══ Data for this exercise ══
-- ==== Sys2Proof/Machine/Operands.lean ====
section
/-!
DEFINITION. Operand forms: the request descriptor (R319), its checks 1 to 6 (R321, R323, R324), and fetching (R317).
-/
namespace Sys2Proof.Machine

/-! ### Descriptor fields (R319) -/

def dOp (d : BitVec 512) : Nat := bits d.toNat 511 504
def dClass (d : BitVec 512) : Nat := bits d.toNat 503 496
def dMode (d : BitVec 512) : Nat := bits d.toNat 495 494
def dInline (d : BitVec 512) : Nat := bits d.toNat 493 490
def dVec (d : BitVec 512) : Nat := bits d.toNat 489 489
def dListCount (d : BitVec 512) : Nat := bits d.toNat 479 464
def dIdCount (d : BitVec 512) : Nat := bits d.toNat 463 448
def dTag (d : BitVec 512) : Nat := bits d.toNat 447 384
def dTarget (d : BitVec 512) : Nat := bits d.toNat 383 320
def dPayAddr (d : BitVec 512) : Nat := bits d.toNat 319 256
def dPayLen (d : BitVec 512) : Nat := bits d.toNat 255 224
def dTextLen (d : BitVec 512) : Nat := bits d.toNat 223 192
def dResAddr (d : BitVec 512) : Nat := bits d.toNat 191 128
def dResLen (d : BitVec 512) : Nat := bits d.toNat 127 96

/-- A descriptor from its fields (R319). -/
def mkDesc (op cls mode inl vec listCount idCount tag target payAddr payLen textLen resAddr resLen : Nat) : BitVec 512 :=
  BitVec.ofNat 512 (op * 2 ^ 504 + cls * 2 ^ 496 + mode * 2 ^ 494 + inl * 2 ^ 490 + vec * 2 ^ 489 + listCount * 2 ^ 464
    + idCount * 2 ^ 448 + tag * 2 ^ 384 + target * 2 ^ 320 + payAddr * 2 ^ 256 + payLen * 2 ^ 224 + textLen * 2 ^ 192
    + resAddr * 2 ^ 128 + resLen * 2 ^ 96)

/-! ### Opcodes (R318) -/

/-- Opcodes whose class must be 1 (R319). -/
def beOnly (op : Nat) : Bool := op ∈ [0x07, 0x3F, 0x20, 0x21, 0x22, 0x12]

/-- Opcodes that carry text (R319, R320). -/
def hasText (op : Nat) : Bool := op ∈ [0x01, 0x02, 0x03, 0x04, 0x05]

/-- Opcodes that write a result buffer (R133, R167, R246, R320). -/
def hasResult (op : Nat) : Bool := op ∈ [0x01, 0x02, 0x03, 0x04, 0x05, 0x10]

/-- Check 1 of R323: opcode, class, mode, reserved fields, ranges (R319, R321). `op` is the row's opcode. -/
def check1 (op : Nat) (d : BitVec 512) : Bool :=
  dOp d = op && dClass d ≤ 1 && (!beOnly op || dClass d = 1) && dMode d ≤ 2
    && bits d.toNat 488 480 = 0 && bits d.toNat 95 0 = 0
    && (if dMode d = 2 then 1 ≤ dInline d && dPayAddr d = 0 else dInline d = 0)
    && (op = 0x04 || dVec d = 0)
    && (if dMode d = 1 then 1 ≤ dListCount d && dListCount d ≤ 256 else dListCount d = 0)
    && (if op = 0x04 then 1 ≤ dIdCount d && dIdCount d ≤ 512 else if op = 0x05 then dIdCount d ≤ 64 else dIdCount d = 0)
    && (op = 0x07 || dTarget d = 0)
    && dPayLen d ≠ 0xFFFFFFFF && dTextLen d ≠ 0xFFFFFFFF && dResLen d ≠ 0xFFFFFFFF
    && (hasText op || dTextLen d = 0)
    && dResAddr d % 64 = 0 && (hasResult op || (dResAddr d = 0 && dResLen d = 0))
    && (!(op = 0x07 || op = 0x3F) || (dMode d = 0 && dPayAddr d = 0 && dPayLen d = 0))

/-- Check 2 of R323: PAYLOAD_LEN in INLINE, the text limit (R185). -/
def check2 (d : BitVec 512) : Bool :=
  (dMode d ≠ 2 || dPayLen d ≤ 64 * dInline d) && dTextLen d ≤ 1048576

/-- A host range lies wholly within one enabled window (R314); an empty range names nothing. -/
def inWindows (ws : List Win) (addr len : Nat) : Bool :=
  len = 0 || ws.any fun w => w.len ≠ 0 && w.base ≤ addr && addr + len ≤ w.base + w.len * 4096

/-- Check 3 of R323: windows of the ranges the descriptor names. -/
def check3 (ws : List Win) (d : BitVec 512) : Bool :=
  (match dMode d with
    | 0 => inWindows ws (dPayAddr d) (dPayLen d)
    | 1 => inWindows ws (dPayAddr d) (16 * dListCount d)
    | _ => true)
  && inWindows ws (dResAddr d) (dResLen d)

/-- Address of a buffer list entry (R320). -/
def listAddr (e : BitVec 128) : Nat := bits e.toNat 127 64
/-- Length of a buffer list entry (R320). -/
def listLen (e : BitVec 128) : Nat := bits e.toNat 63 32

/-- Reserved and all-ones fields of a buffer list (R320, R321). -/
def listFields (l : List (BitVec 128)) : Bool := l.all fun e => bits e.toNat 31 0 = 0 && listLen e ≠ 0xFFFFFFFF

/-- Check 4 of R323: windows of every listed buffer. -/
def check4 (ws : List Win) (x : Fetched) : Bool :=
  dMode x.desc ≠ 1 || x.list.all fun e => inWindows ws (listAddr e) (listLen e)

/-- Check 5 of R323: PAYLOAD_LEN against the listed lengths. -/
def check5 (x : Fetched) : Bool :=
  dMode x.desc ≠ 1 || dPayLen x.desc ≤ (x.list.map listLen).sum

/-! ### Operating state (R324) -/

/-- The module fetches descriptors in this state. -/
def fetching (o : OpState) : Bool := o ∈ [.dark, .ready, .serving, .draining]

/-- The state admits the opcode (R324); `deferSwap`: a MODEL_SWAP with DEFER = 1, the one exception (R237). -/
def stateAdmits (o : OpState) (op : Nat) (deferSwap : Bool) : Bool :=
  if op = 0x3F then true
  else if op = 0x07 then o ∈ [.ready, .serving, .draining]
  else if op ∈ [0x20, 0x21, 0x22, 0x12, 0x30] then o = .ready || o = .serving || (deferSwap && o = .draining)
  else o = .serving

/-! ### Fetch (R317) -/

/-- A submission ring holds a descriptor the module may fetch. -/
def SubRing.ready (r : SubRing) : Bool := r.enable && !r.error && r.head ≠ r.tail

/-- Free completion entries beyond those reserved (R317). -/
def CplRing.free (c : CplRing) : Nat := if c.enable then 2 ^ c.size - c.used - c.reserved else 0

/-- The ring of a function that is served next (R317). -/
def fnReady (s : State) (f : Nat) : Option Nat :=
  let fn := s.fn f
  if s.fnExists f && !fn.overrun && 2 ≤ fn.cpl.free then (fn.subs.findIdx? SubRing.ready) else none

/-- The function and ring of the next fetch: round-robin after the function served last (R317). -/
def nextFetch (s : State) : Option (Nat × Nat) :=
  if fetching s.mod.op then
    (List.range 64).findSome? fun i =>
      let f := (s.host.lastServed + 1 + i) % 64
      (fnReady s f).map fun r => (f, r)
  else none

/-- Takes the descriptor off its ring: HEAD passes it and its inline entries, two completion entries are reserved
(R317, R320). -/
def fetchFrom (s : State) (f r : Nat) (d : BitVec 512) : State :=
  let s1 := s.modFn f fun fn => { fn with
    subs := modAt fn.subs r fun q => { q with head := (q.head + 1 + (if dMode d = 2 then dInline d else 0)) % 2 ^ q.size }
    cpl := { fn.cpl with reserved := fn.cpl.reserved + 2 } }
  ({ s1 with host := { s1.host with lastServed := f } } : State).count 0x110002 1

/-- The request a descriptor makes, before admission. -/
def requestOf (s : State) (f r : Nat) (d : BitVec 512) : Request :=
  { fn := f, tag := dTag d, op := dOp d, desc := d, ring := r, index := ((s.fn f).subs.getD r {}).head
    lc := dClass d = 0, wins := (s.fn f).wins }

/-- A tag is outstanding in its function: of a request, or of a CANCEL that waits for its target (R323). -/
def State.tagUsed (s : State) (f tag : Nat) : Bool :=
  s.reqs.any fun q => q.fn = f && (q.tag = tag || q.cancels.any fun c => c.tag = tag)

/-- Checks 1 to 6 of R323 in order; none: all hold. `deferSwap` as in `stateAdmits`. -/
def checks16 (s : State) (f op : Nat) (x : Fetched) (deferSwap : Bool) : Option Status :=
  let ws := (s.fn f).wins
  if !check1 op x.desc then some .fieldReserved
  else if !check2 x.desc then some .lengthExceeds
  else if !check3 ws x.desc then some .accessDenied
  else if dMode x.desc = 1 && !listFields x.list then some .fieldReserved
  else if !check4 ws x then some .accessDenied
  else if !check5 x then some .lengthExceeds
  else if !stateAdmits s.mod.op op deferSwap || s.tagUsed f (dTag x.desc) then some .stateConflict
  else none

end Sys2Proof.Machine
end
═══
◆ Try it
Could you write out, exactly as they stand, only the lines above that begin at the line with "(dMode d ≠ 2" and stop after the line with "d) (dPayLen d)"?

◆ Exercise solution
  (dMode d ≠ 2 || dPayLen d ≤ 64 * dInline d) && dTextLen d ≤ 1048576

/-- A host range lies wholly within one enabled window (R314); an empty range names nothing. -/
def inWindows (ws : List Win) (addr len : Nat) : Bool :=
  len = 0 || ws.any fun w => w.len ≠ 0 && w.base ≤ addr && addr + len ≤ w.base + w.len * 4096

/-- Check 3 of R323: windows of the ranges the descriptor names. -/
def check3 (ws : List Win) (d : BitVec 512) : Bool :=
  (match dMode d with
    | 0 => inWindows ws (dPayAddr d) (dPayLen d)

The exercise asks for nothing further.